/-- TJ within a bound, of the edges of the symbols of a capture it is defined on (45 R481). -/
def tjAtMost (c : Capture) (period : Int) (symbols : Nat) (edges : List Int) (bound : Int) : Bool :=
  captureOk .tj c && edgesOf symbols edges && decide (tj period (eyeOpening period symbols edges) ≤ bound)

/-- TJ compliance by pattern (45 R481): a 10GBASE-W instance with PRBS31, a 10GBASE-R instance with PRBS31 or with a 64B/66B
signal. -/
def tjComplies (wanPhy : Bool) (tj31 tj64 : Option Int) (bound : Int) : Bool :=
  let ok (t : Option Int) : Bool :=
    match t with
    | some v => decide (v ≤ bound)
    | none => false
  if wanPhy then ok tj31 else ok tj31 || ok tj64

/-- The 20% and 80% levels of an edge, times 5 (45 R482). -/
def edgeLevels (zero one : Int) : Int × Int := (4 * zero + one, zero + 4 * one)

/-- The first time, in sample intervals as a fraction, at which a waveform reaches `level/5` going up, on a straight line
between two samples. (DESIGN CHOICE: log 54.) -/
def reaches (w : List Int) (level : Int) : Option (Int × Int) :=
  ((List.range (w.length - 1)).find? fun i => decide (5 * w.getD i 0 < level) && decide (level ≤ 5 * w.getD (i + 1) 0)).map
    fun i => (level - 5 * w.getD i 0 + 5 * i * (w.getD (i + 1) 0 - w.getD i 0), 5 * (w.getD (i + 1) 0 - w.getD i 0))

/-- The rise time of an isolated edge, in sample intervals as a fraction: from 20% to 80% (45 R482). -/
def riseTime (w : List Int) (zero one : Int) : Option (Int × Int) :=
  match reaches w (edgeLevels zero one).1, reaches w (edgeLevels zero one).2 with
  | some (a, m), some (b, n) => some (b * m - a * n, m * n)
  | _, _ => none

/-- The fall time: from 80% to 20%, the rise time of the waveform turned over (45 R482). -/
def fallTime (w : List Int) (zero one : Int) : Option (Int × Int) := riseTime (w.map (- ·)) (-one) (-zero)

/-- The isolated edges of PRBS9, by the bits they lie in: a rise after five zeros before four ones, a fall after nine ones
before five zeros (45 R482). -/
def prbs9Edges : List (Nat × Nat) := [(10, 18), (1, 14)]

/-- The two levels at an edge of a PRBS9 waveform of `perUi` samples a UI: averages over the windows -3 to -2 UI and 2 to 3
UI from the edge at sample `e` (45 R482). -/
def edgeWindows (perUi e : Nat) (w : List Int) : (Int × Int) × (Int × Int) :=
  (average ((w.drop (e - 3 * perUi)).take perUi), average ((w.drop (e + 2 * perUi)).take perUi))

/-- The PRBS9 methods are accurate for times up to 1.5 UI; the time a fraction of sample intervals (45 R482). -/
def prbs9EdgeOk (perUi : Nat) (t : Int × Int) : Bool := decide (2 * t.1 ≤ 3 * perUi * t.2)

/-- The central 20% of a run of samples (45 R483). Of a run whose length is no multiple of 5 the source does not say which
samples; start and count are rounded down. (DESIGN CHOICE: log 54.) -/
def centralFifth (l : List Int) : List Int := (l.drop (2 * l.length / 5)).take (l.length / 5)

/-- VMA as a fraction: the average of the middle of the ones less that of the zeros (45 R483). -/
def vma (ones zeros : List Int) : Int × Int :=
  let a := average (centralFifth ones)
  let b := average (centralFifth zeros)
  (a.1 * b.2 - b.1 * a.2, a.2 * b.2)

/-- One period of a captured square wave cut into its ones and its zeros: two intervals of 8 UI aligned to the average time
of both edges, which are the crossings of the average level (45 R483); to whole samples. (DESIGN CHOICE: log 54.) -/
def squareHalves (w : List Int) : List Int × List Int :=
  let up (i : Nat) : Bool := decide (w.sum < w.getD (i % w.length) 0 * w.length)
  let rise := ((List.range w.length).find? fun i => !up i && up (i + 1)).getD 0
  let high := ((List.range w.length).find? fun k => up (rise + k) && !up (rise + k + 1)).getD 0
  let start := (rise + 1 + w.length + ((high : Int) - (w.length / 2 : Nat)) / 2).toNat % w.length
  let turned := w.drop start ++ w.take start
  (turned.take (w.length / 2), turned.drop (w.length / 2))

What you should do: Wherever the word "before" occurs in the data above, copy the line it sits in.

Finished task:
/-- The isolated edges of PRBS9, by the bits they lie in: a rise after five zeros before four ones, a fall after nine ones
before five zeros (45 R482). -/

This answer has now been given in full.